Now about those harms the States are alleging and that Robart apparently simply accepted withut question.  The Executive Order adversely affects the States’ residents in areas of employment, education, business, family relations, and freedom to travel.  In what way?  Robart declined to say.  Further, a 90- to 120-day delay in reentry into the US imparts no serious education harm, only a delay for those students involved.  This is an inconvenience, not a harm.  To the extent the delay impacts employment (unidentified, but lets assume of the delayed immigrants), that’s a matter between the employee and employer, and to the extent legal relief is appropriate here, that is a separate case.  Freedom to travel?  That’s what borders are: no non-citizen has freedom to travel across borders; noncitizens—even visa holders—must have the permission of the receiving nation prior to entering.  Furthermore, existing permission—those visas—can be suspended or revoked at the receiving nation’s discretion.  Family relations?  Sure, these will be interrupted, and that’s a serious inconvenience.  But it’s only an interruption, and it cannot outweigh the Federal government’s interest in the welfare of all of the public or its interest in the nation’s security.

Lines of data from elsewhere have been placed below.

/-- An operation issued in a slot of core `c`: it reads the state `rd` of before the cycle (10 R250) and works on `s`. -/
def slotOp (c : Core) (slot : Nat) (f : State → State → Res State) (rd s : State) : State :=
  if issues rd c then
    match f rd s with
    | .ok s' => s'
    | .error e => s.trapped c slot e
  else if stopping rd c then
    match f rd s with
    | .ok _ => s
    | .error e => s.trapped c slot e
  else s

end Sys2Proof.Machine
end

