-- ==== Sys2Proof/Machine/Operands.lean ====
section
/-! DEFINITION. Operands of the instructions: descriptors, bound addresses, bounds, the job header, scale-ledger reads and reports, watches, sequence slots, random words, and tensors in a space (02, 07, 10 R263, R264, 11 R283 to R290, 19 R512, R515, R524). -/

namespace Sys2Proof.Machine

open Sys2Proof

/-! ### Latencies (10 Table 10.3) and time -/

def hbmRdLat (s : State) : Nat := if s.ident.isB0 then 184 else 176
def hbmWrLat (s : State) : Nat := if s.ident.isB0 then 92 else 88
def meshBase (s : State) : Nat := if s.ident.isB0 then 3 else 4
def meshHop (s : State) : Nat := if s.ident.isB0 then 2 else 3
def pairHop (s : State) : Nat := if s.ident.isB0 then 2 else 3
def vxLat (s : State) : Nat := if s.ident.isB0 then 4 else 5
def vxFnLat (s : State) : Nat := if s.ident.isB0 then 16 else 18
def rwLat (s : State) : Nat := if s.ident.isB0 then 5 else 6
def rwStatLat (s : State) : Nat := if s.ident.isB0 then 26 else 30
def drvLat (s : State) : Nat := if s.ident.isB0 then 18 else 20
def sclLat (s : State) : Nat := if s.ident.isB0 then 12 else 14
def dispatchLat (s : State) : Nat := if s.ident.isB0 then 20 else 24

/-- The tally course in progress. -/
def courseNow (s : State) : Nat := s.now / 16384

/-- The tenancy of a core, 0 where it has none. -/
def tenNo (s : State) (c : Core) : Nat := (tenOf s c).getD 0

/-- The schedule position of a tenancy: cycles since its course began, less its stall cycles and swallowed ticks (09 R221,
17 R465). -/
def schedPos (s : State) (t : Nat) : Nat := s.now - (s.ten t).course.start - (s.ten t).course.s

/-- The clock of a core's units: schedule cycles only (10 R247). -/
def unitClock (s : State) (c : Core) : Nat :=
  let q := seqOf s c
  let n := (s.ten (tenNo s c)).course
  if n.inCourse then q.base + (if q.ended then min q.len (schedPos s (tenNo s c)) else schedPos s (tenNo s c)) else q.base

/-- The ticks of `n` from tally `v` that a stretched clock swallows: every second one (17 R465). -/
def swallowed (s : State) (v n : Nat) : Nat := if s.power.stretch then (v + n) / 2 - v / 2 else 0

/-- The cycles in the ticks from `a` up to `b`: those not swallowed. -/
def cyclesIn (s : State) (a b : Nat) : Nat := (b - a) - swallowed s a (b - a)

/-- The parts of the ticks from `a` up to `b` in which a displaced request of a course waits for a hole to end (09 R238). -/
def holesIn (k : Course) (a b : Nat) : List (Nat × Nat) :=
  (k.holes.map (fun h => (max a h.1, min b h.2))).filter (fun h => decide (h.1 < h.2))

/-- The tick, from tally `v` on, at which `n` more cycles of a clock that may be stretched have passed. -/
def ticksAfter (s : State) (v n : Nat) : Nat := if s.power.stretch && n ≠ 0 then v + (2 * n - 1 + v % 2) else v + n

/-- The tally at which a tenancy's schedule has moved on by `n` cycles, as far as what stands now tells (09 R221, R238; 17 R465). -/
def tallyAt (s : State) (t n : Nat) : Nat :=
  let r := (holesIn (s.ten t).course s.now (2 ^ 64)).foldl (fun (x : Nat × Nat) h =>
    if cyclesIn s x.1 h.1 < x.2 then (max x.1 h.2, x.2 - cyclesIn s x.1 h.1) else x) (s.now, n)
  ticksAfter s r.1 r.2
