/-- A top-k call (05 R120 to R124). -/
def topkPlan (c : Core) (d : BitVec 512) (rd : State) : Res DispPlan := do
  let k := bitsN d 5 2
  let e := bitsN d 14 6
  let cap := bitsN d 27 15
  let t := bitsN d 40 28
  let slots := 8 * ceilDiv cap 8
  need (1 ≤ k && k ≤ 8 && k ≤ e && e ≤ 256 && 1 ≤ cap && cap ≤ 4096 && 1 ≤ t && t ≤ 4096 && e * slots ≤ 8192 && bitsN d 144 113 = 0) 0x12
  let a0 ← dspAddr rd c d 0 (ceilDiv (t * e) 8)
  let a1 ← dspAddr rd c d 1 (e * slots / 8)
  let a2 ← dspAddr rd c d 2 t
  let a3 ← dspAddr rd c d 3 (ceilDiv e 8)
  let ins := (upTo (ceilDiv (t * e) 8)).map (a0 + ·)
  needHall rd (.cs c) ins 0 (if bitB d 177 then some (bitsN d 176 161) else none)
  let score (i : Nat) : Num := f32 (BitVec.ofNat 32 (elemOf 32 (i % 8) (readWord rd (.cs c) (a0 + i / 8)).data))
  let po := (firstPoison rd (.cs c) ins).isSome
  let q := (upTo t).foldl (fun (q : Disp) i => q.token k cap slots i ((upTo e).map (fun x => score (i * e + x))))
    { fill := List.replicate e 0 }
  let nans := ((upTo (t * e)).filter (fun i => (score i).isNan)).length
  let first := unitClock rd c + 1
  return {
    gen := bitsN d 160 145, ins
    runs := [q.comb.zipIdx.map (fun (x : List Nat × Nat) => (⟨a2 + x.2, wordOf (packWord 32 x.1) po, 0, false, allBytes⟩ : Out)),
             u32Outs a1 ((upTo (e * slots)).map (fun i => look q.lists 0 i)) po, u32Outs a3 q.fill po]
    busy := first + t * ceilDiv e 64 + e * ceilDiv cap 8 + ceilDiv e 8 + dispatchLat rd
    counts := [(0xE0, 1), (0xE8, t * k - q.dropped), (0xF0, q.dropped), (0xF8, nans)]
    ports := [.solid first (t * ceilDiv e 64) (min 8 (ceilDiv e 8)) 0,
      { first := first + ceilDiv e 64 - 1 + dispatchLat rd - 1, period := ceilDiv e 64, burst := 1, reps := t, wr := 1 },
      .solid (first + t * ceilDiv e 64 + dispatchLat rd - 1) (e * ceilDiv cap 8 + ceilDiv e 8) 0 1] }

/-- A unique-mode call (05 R129). -/
def uniquePlan (c : Core) (d : BitVec 512) (rd : State) : Res DispPlan := do
  let n := bitsN d 40 28
  let rows := bitsN d 144 113
  need (bitsN d 27 2 = 0 && 1 ≤ n && n ≤ 4096 && 1 ≤ rows && rows ≤ 2 ^ 24) 0x12
  let nw := ceilDiv n 8
  let a0 ← dspAddr rd c d 0 nw
  let a1 ← dspAddr rd c d 1 nw
  let a2 ← dspAddr rd c d 2 nw
  let a3 ← dspAddr rd c d 3 1
  let ins := (upTo nw).map (a0 + ·)
  needHall rd (.cs c) ins 0xF (if bitB d 177 then some (bitsN d 176 161) else none)
  let xs := (upTo n).map (fun i => (elemOf 32 (i % 8) (readWord rd (.cs c) (a0 + i / 8)).data, i))
  need (xs.all (fun x => decide (x.1 < rows))) 0x18
  let po := (firstPoison rd (.cs c) ins).isSome
  let sorted := xs.mergeSort (fun a b => decide (a.1 < b.1) || (decide (a.1 = b.1) && decide (a.2 ≤ b.2)))
  let first := unitClock rd c + 1
  let uniq := sorted.foldl (fun (l : List Nat) x => if l.getLast? = some x.1 then l else l ++ [x.1]) []
  return {
    gen := bitsN d 160 145, ins
    runs := [u32Outs a1 (uniq.map (· + 2 ^ 31) ++ List.replicate (n - uniq.length) 0) po, u32Outs a2 (sorted.map (fun x => x.2 + 2 ^ 31)) po,
             [⟨a3, wordOf (BitVec.ofNat 256 uniq.length) po, 0, false, allBytes⟩]]
    busy := first + 3 * nw + dispatchLat rd
    counts := [(0xE0, 1)]
    ports := [.solid first nw 1 0, .solid (first + nw + dispatchLat rd - 1) (2 * nw) 0 1,
      .solid (first + 3 * nw - 1 + dispatchLat rd - 1) 1 0 1] }

/-- The checks of `HDSP`, on channel 3. -/
def hdspPlan (c : Core) (desc : BitVec 10) (rd : State) : Res DispPlan := do
  needChannel rd c 3
  let d ← latchForm rd c desc 3 [0, 1]
  need (bitsN d 511 200 = 0 && bitsN d 180 178 ≤ 5) 0x12
  if bitsN d 1 0 = 0 then topkPlan c d rd else uniquePlan c d rd

/-- What `HDSP` leaves. -/
def dispRun (c : Core) (p : DispPlan) (rd s : State) : State :=
  let s1 := (s.takeChannel c 3 p.busy).consume rd c 8 (.cs c) p.ins
  let s2 := p.runs.foldl (fun (s : State) r => s.emit (.cs c) 0xF p.gen r) s1
  p.counts.foldl (fun (s : State) (x : Nat × Nat) => s.countCore c x.1 x.2) s2

/-- `HDSP`. -/
def hdspAct (c : Core) (desc : BitVec 10) (rd s : State) : Res State := do
  let p ← hdspPlan c desc rd
  let s1 ← s.claimPorts c p.ports
  (dispRun c p rd s1).holdMerges rd c p.ports

/-! ### Meanings -/

/-- `HGATH` issued alone in slot HL. -/
def execHgath (c : Core) (desc : BitVec 10) (ch : BitVec 2) (nent : BitVec 13) (s : State) : Answer :=
  .next (slotOp c 3 (gathAct c false desc ch nent) s s)

/-- `HSCAT` issued alone. -/
def execHscat (c : Core) (desc : BitVec 10) (ch : BitVec 2) (nent : BitVec 13) (s : State) : Answer :=
  .next (slotOp c 3 (gathAct c true desc ch nent) s s)

/-- `HMESH` issued alone. -/
def execHmesh (c : Core) (desc : BitVec 10) (ch : BitVec 2) (x y : BitVec 3) (count : BitVec 16) (s : State) : Answer :=
  .next (slotOp c 3 (hmeshAct c desc ch x y count) s s)

/-- `HPAGE` issued alone. -/
def execHpage (c : Core) (desc : BitVec 10) (ch : BitVec 2) (page : BitVec 3) (tag : BitVec 8) (s : State) : Answer :=
  .next (slotOp c 3 (hpageAct c desc ch page tag) s s)

/-- `HDESC` issued alone. -/
def execHdesc (c : Core) (entry : BitVec 10) (ch : BitVec 2) (addr : BitVec 18) (kind : BitVec 3) (s : State) : Answer :=
  .next (slotOp c 3 (hdescAct c entry ch addr kind) s s)

/-- `HDSP` issued alone. -/
def execHdsp (c : Core) (desc : BitVec 10) (s : State) : Answer := .next (slotOp c 3 (hdspAct c desc) s s)

end Sys2Proof.Machine
end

The extension of these individual harms to the States is too far a reach.  The States by virtue of their roles as parens patriae of the residents living within their borders, indeed, but the people whose travel is being interrupted aren’t known to be residents.  Many of them may well have established residency, but there was no showing that all of them have or even a showing that a significant fraction of them have.  (From this, it’s even not clear that the States have standing to bring their suit—another matter unsubstantiated here.)

Clearly, these matters affect only a subset of the delayed travelers, to the extent they affect any—yet Robart’s order lets in, without delay, those unaffected, too; the TRO is not properly limited to those claimed to be harmed.

The States themselves are harmed by virtue of the damage…inflicted upon the operations and missions of their public universities and other institutions of higher learning, as well as injury to the States’ operations, tax bases, and public funds?  This is an even bigger reach.  Any students affected by the EO are so few in number as to be a drop in the bucket compared to the schools’ populations.  Nor are the States’ governments’ or government facilities’ materially harmed—nor even trivially harmed—by the delayed entry of these travelers.  Robarts declined even to say how these delays impact public revenues.

This is a bad, wholly unsubstantiated TRO, and it should be dismissed out of hand.

3 thoughts on “Judge James Robart’s TRO

    • This is an aspect of lower court, especially district court, nominations and confirmations that the NLMSM generally chooses to ignore, and it’s not just the present-day NLMSM that elides it.
      District judges, while nominally sent in by the President (he’s the one with the official authority, after all) generally are put up by the Senator or a Senator’s ally in whose State the Federal district falls. Usually such nomination proposals are offered without partisanship beyond that of a Senator proposing someone of similar judicial philosophy, but too often they’re the result of rank partisanship like Murray’s.
      And of a President too loathe to leave that seat empty rather than accede to an ideologue like Robart occupying it.
      The NLMSM would do well to give more attention to the judge’s nomination history than just identifying the party of the President and the President who formally nominated him.